If we wanted to study climate change, we can find data on the Combined Land-Surface Air and Sea-Surface Water Temperature Anomalies in the Northern Hemisphere at NASA’s Goddard Institute for Space Studies. The tabular data of temperature anomalies can be found here

To define temperature anomalies you need to have a reference, or base, period which NASA clearly states that it is the period between 1951-1980.

For each month and year, the dataframe shows the deviation of temperature from the normal (expected). Further the dataframe is in wide format.

tidyweather <- weather %>% 
  # Drop columns that are not needed
  select(Year:Dec) %>% 
  # Pivot into longer format with columns 2:13 that contain the monthly data
  pivot_longer(cols = 2:13, 
               names_to = "Month", 
               values_to = "delta")

Plotting Information

Let us plot the data using a time-series scatter plot, and add a trendline.

tidyweather <- tidyweather %>%
  # use ymd function from lubridate package to create a date variable
  mutate(date = ymd(paste(as.character(Year), Month, "1")),
         # Create month and year variable in the lubridate package
         month = month(date, label=TRUE),
         year = year(date))

# Create plot with smoothing line
ggplot(tidyweather, aes(x=date, y = delta))+
  geom_point()+
  geom_smooth(color="red") +
  theme_bw() +
  labs (
    title = "Monthly Weather Anomalies"
  )

Is the effect of increasing temperature more pronounced in some months? Use facet_wrap() to produce a separate scatter plot for each month, again with a smoothing line. Your chart should human-readable labels; that is, each month should be labeled “Jan”, “Feb”, “Mar” (full or abbreviated month names are fine), not 1, 2, 3.

# Create plot
ggplot(tidyweather, aes(x = date, y = delta))+
  geom_point() +
  geom_smooth(color="red") +
  theme_bw() +
  labs (
    title = "Weather Anomalies by month") + 
  # One plot per month
  facet_wrap(~month)

It is sometimes useful to group data into different time periods to study historical data. For example, we often refer to decades such as 1970s, 1980s, 1990s etc. to refer to a period of time. NASA calculates a temperature anomaly, as difference form the base period of 1951-1980. The code below creates a new data frame called comparison that groups data in five time periods: 1881-1920, 1921-1950, 1951-1980, 1981-2010 and 2011-present.
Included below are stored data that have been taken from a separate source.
-- ==== Sys2Proof/Machine/Asm.lean ====
section
/-! DEFINITION. The assembler's names and forms (spec 30_encoding.md R125, R126, 10_state.md R33). They give the hardware no
behaviour: the unit of execution is the word (00_scope.md R8). -/

namespace Sys2Proof.Machine

/-- The standard ABI alias of a register (R33). -/
def abiName (i : RegIdx) : String :=
  ["zero", "ra", "sp", "gp", "tp", "t0", "t1", "t2", "s0", "s1", "a0", "a1", "a2", "a3", "a4", "a5", "a6", "a7",
   "s2", "s3", "s4", "s5", "s6", "s7", "s8", "s9", "s10", "s11", "t3", "t4", "t5", "t6"].getD i.toNat ""

/-- `x<n>` (R125). -/
def regName (i : RegIdx) : String := "x" ++ toString i.toNat

/-- `op rd, rs1, rs2` (R125). -/
def asmR (op : String) (rd rs1 rs2 : RegIdx) : String :=
  op ++ " " ++ regName rd ++ ", " ++ regName rs1 ++ ", " ++ regName rs2

/-- `op rd, rs1, imm` (R125). -/
def asmI (op : String) (rd rs1 : RegIdx) (imm : Int) : String :=
  op ++ " " ++ regName rd ++ ", " ++ regName rs1 ++ ", " ++ toString imm

/-- `op r, imm(rs1)`: a load, a store, or JALR (R125). -/
def asmMem (op : String) (r rs1 : RegIdx) (imm : Int) : String :=
  op ++ " " ++ regName r ++ ", " ++ toString imm ++ "(" ++ regName rs1 ++ ")"

/-- `op rs1, rs2, offset` (R125). -/
def asmB (op : String) (rs1 rs2 : RegIdx) (off : Int) : String :=
  op ++ " " ++ regName rs1 ++ ", " ++ regName rs2 ++ ", " ++ toString off

/-- `op rd, v`: LUI, AUIPC and JAL (R125). -/
def asmU (op : String) (rd : RegIdx) (v : Int) : String := op ++ " " ++ regName rd ++ ", " ++ toString v

/-- The assembler form of an instruction (R125); a word that is no instruction is a data word. -/
def asm : Instr → String
  | .lui rd imm => asmU "lui" rd imm.toNat
  | .auipc rd imm => asmU "auipc" rd imm.toNat
  | .jal rd off => asmU "jal" rd off.toInt
  | .jalr rd rs1 imm => asmMem "jalr" rd rs1 imm.toInt
  | .beq rs1 rs2 off => asmB "beq" rs1 rs2 off.toInt
  | .bne rs1 rs2 off => asmB "bne" rs1 rs2 off.toInt
  | .blt rs1 rs2 off => asmB "blt" rs1 rs2 off.toInt
  | .bge rs1 rs2 off => asmB "bge" rs1 rs2 off.toInt
  | .bltu rs1 rs2 off => asmB "bltu" rs1 rs2 off.toInt
  | .bgeu rs1 rs2 off => asmB "bgeu" rs1 rs2 off.toInt
  | .lb rd rs1 imm => asmMem "lb" rd rs1 imm.toInt
  | .lbu rd rs1 imm => asmMem "lbu" rd rs1 imm.toInt
  | .lw rd rs1 imm => asmMem "lw" rd rs1 imm.toInt
  | .sb rs1 rs2 imm => asmMem "sb" rs2 rs1 imm.toInt
  | .sw rs1 rs2 imm => asmMem "sw" rs2 rs1 imm.toInt
  | .addi rd rs1 imm => asmI "addi" rd rs1 imm.toInt
  | .xori rd rs1 imm => asmI "xori" rd rs1 imm.toInt
  | .ori rd rs1 imm => asmI "ori" rd rs1 imm.toInt
  | .andi rd rs1 imm => asmI "andi" rd rs1 imm.toInt
  | .slli rd rs1 shamt => asmI "slli" rd rs1 shamt.toNat
  | .srli rd rs1 shamt => asmI "srli" rd rs1 shamt.toNat
  | .srai rd rs1 shamt => asmI "srai" rd rs1 shamt.toNat
  | .add rd rs1 rs2 => asmR "add" rd rs1 rs2
  | .sub rd rs1 rs2 => asmR "sub" rd rs1 rs2
  | .sll rd rs1 rs2 => asmR "sll" rd rs1 rs2
  | .slt rd rs1 rs2 => asmR "slt" rd rs1 rs2
  | .sltu rd rs1 rs2 => asmR "sltu" rd rs1 rs2
  | .xor rd rs1 rs2 => asmR "xor" rd rs1 rs2
  | .srl rd rs1 rs2 => asmR "srl" rd rs1 rs2
  | .sra rd rs1 rs2 => asmR "sra" rd rs1 rs2
  | .or rd rs1 rs2 => asmR "or" rd rs1 rs2
  | .and rd rs1 rs2 => asmR "and" rd rs1 rs2
  | .ecall => "ecall"
  | .otherJalr w | .otherBranch w | .otherLoad w | .otherStore w | .otherOpImm w | .otherOp w | .otherSystem w
  | .anyOtherOpcode w => ".word " ++ toString w.toNat

/-- The pseudo-instructions of R126. `delta` is the symbol's address minus the address of the expansion's first
instruction, and an offset is a branch's or jump's own. -/
inductive Pseudo where
  | nop
  | li (rd : RegIdx) (imm : Word)
  | mv (rd rs : RegIdx)
  | not (rd rs : RegIdx)
  | neg (rd rs : RegIdx)
  | seqz (rd rs : RegIdx)
  | snez (rd rs : RegIdx)
  | sltz (rd rs : RegIdx)
  | sgtz (rd rs : RegIdx)
  | beqz (rs : RegIdx) (off : BitVec 13)
  | bnez (rs : RegIdx) (off : BitVec 13)
  | blez (rs : RegIdx) (off : BitVec 13)
  | bgez (rs : RegIdx) (off : BitVec 13)
  | bltz (rs : RegIdx) (off : BitVec 13)
  | bgtz (rs : RegIdx) (off : BitVec 13)
  | bgt (rs rt : RegIdx) (off : BitVec 13)
  | ble (rs rt : RegIdx) (off : BitVec 13)
  | bgtu (rs rt : RegIdx) (off : BitVec 13)
  | bleu (rs rt : RegIdx) (off : BitVec 13)
  | j (off : BitVec 21)
  | jalLink (off : BitVec 21)
  | jr (rs : RegIdx)
  | jalrLink (rs : RegIdx)
  | ret
  | call (delta : Word)
  | tail (delta : Word)
  | la (rd : RegIdx) (delta : Word)
  | lbSym (rd : RegIdx) (delta : Word)
  | lbuSym (rd : RegIdx) (delta : Word)
  | lwSym (rd : RegIdx) (delta : Word)
  | sbSym (rs rt : RegIdx) (delta : Word)
  | swSym (rs rt : RegIdx) (delta : Word)
  | fence
deriving DecidableEq, Repr

/-- `lo12 = sext_12(imm[11:0])`, as the 12-bit field (R126). -/
def lo12 (imm : Word) : BitVec 12 := imm.extractLsb' 0 12

/-- `hi20 = (imm - lo12)[31:12]` (R126). -/
def hi20 (imm : Word) : BitVec 20 := (imm - (lo12 imm).signExtend 32).extractLsb' 12 20

/-- The expansion of a pseudo-instruction (R126). The word of `fence iorw, iorw` beyond its opcode is PRESUMED (log 11). -/
def expand : Pseudo → List Instr
  | .nop => [.addi 0 0 0]
  | .li rd imm =>
    if -2048 ≤ imm.toInt ∧ imm.toInt ≤ 2047 then [.addi rd 0 (lo12 imm)]
    else [.lui rd (hi20 imm), .addi rd rd (lo12 imm)]
  | .mv rd rs => [.addi rd rs 0]
  | .not rd rs => [.xori rd rs (-1)]
  | .neg rd rs => [.sub rd 0 rs]
  | .seqz rd rs => [.otherOpImm (encodeI 1#12 rs 3#3 rd 0x13#7)]
  | .snez rd rs => [.sltu rd 0 rs]
  | .sltz rd rs => [.slt rd rs 0]
  | .sgtz rd rs => [.slt rd 0 rs]
  | .beqz rs off => [.beq rs 0 off]
  | .bnez rs off => [.bne rs 0 off]
  | .blez rs off => [.bge 0 rs off]
  | .bgez rs off => [.bge rs 0 off]
  | .bltz rs off => [.blt rs 0 off]
  | .bgtz rs off => [.blt 0 rs off]
  | .bgt rs rt off => [.blt rt rs off]
  | .ble rs rt off => [.bge rt rs off]
  | .bgtu rs rt off => [.bltu rt rs off]
  | .bleu rs rt off => [.bgeu rt rs off]
  | .j off => [.jal 0 off]
  | .jalLink off => [.jal 1 off]
  | .jr rs => [.jalr 0 rs 0]
  | .jalrLink rs => [.jalr 1 rs 0]
  | .ret => [.jalr 0 1 0]
  | .call delta => [.auipc 1 (hi20 delta), .jalr 1 1 (lo12 delta)]
  | .tail delta => [.auipc 6 (hi20 delta), .jalr 0 6 (lo12 delta)]
  | .la rd delta => [.auipc rd (hi20 delta), .addi rd rd (lo12 delta)]
  | .lbSym rd delta => [.auipc rd (hi20 delta), .lb rd rd (lo12 delta)]
  | .lbuSym rd delta => [.auipc rd (hi20 delta), .lbu rd rd (lo12 delta)]
  | .lwSym rd delta => [.auipc rd (hi20 delta), .lw rd rd (lo12 delta)]
  | .sbSym rs rt delta => [.auipc rt (hi20 delta), .sb rt rs (lo12 delta)]
  | .swSym rs rt delta => [.auipc rt (hi20 delta), .sw rt rs (lo12 delta)]
  | .fence => [.anyOtherOpcode 0x0FF0_000F#32]

/-- The instructions of an expansion, one after the other. -/
def execAll : List Instr → State → Result
  | [], s => .next s
  | i :: rest, s =>
    match exec i s with
    | .next t => execAll rest t
    | .refused r => .refused r
    | .fault f => .fault f

end Sys2Proof.Machine
end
We remove data before 1800 and before using filter. Then, we use the mutate function to create a new variable interval which contains information on which period each observation belongs to. We can assign the different periods using case_when().

comparison <- tidyweather %>% 
  filter(Year>= 1881) %>%     # remove years prior to 1881
  #create new variable 'interval', and assign values based on criteria below:
  mutate(interval = case_when(
    Year %in% c(1881:1920) ~ "1881-1920",
    Year %in% c(1921:1950) ~ "1921-1950",
    Year %in% c(1951:1980) ~ "1951-1980",
    Year %in% c(1981:2010) ~ "1981-2010",
    TRUE ~ "2011-present"
  ))

Inspect the comparison dataframe by clicking on it in the Environment pane.

Now that we have the interval variable, we can create a density plot to study the distribution of monthly deviations (delta), grouped by the different time periods we are interested in. Set fill to interval to group and colour the data by different time periods.

ggplot(comparison, aes(x = delta, fill = interval)) + 
  geom_density() +
  labs (
    title = "Density plot for monthly deviations"
  )

So far, we have been working with monthly anomalies. However, we might be interested in average annual anomalies. We can do this by using group_by() and summarise(), followed by a scatter plot to display the result.

#creating yearly averages
average_annual_anomaly <- tidyweather %>% 
  group_by(Year) %>%   #grouping data by Year
  
  # use `na.rm=TRUE` to eliminate NA (not available) values 
  summarise(avg_anomalies = mean(delta, na.rm = TRUE)) 

#plotting the data:
ggplot(average_annual_anomaly, aes(x = Year, y = avg_anomalies)) + 
  geom_point() + 
  # Fitting the best line using LOESS method
  geom_smooth(color = "red", method = "loess") + 
  # Set theme to have white background with black frame
  theme_bw() + 
  labs(title = "Average annual anomalies", y = "Average anomaly")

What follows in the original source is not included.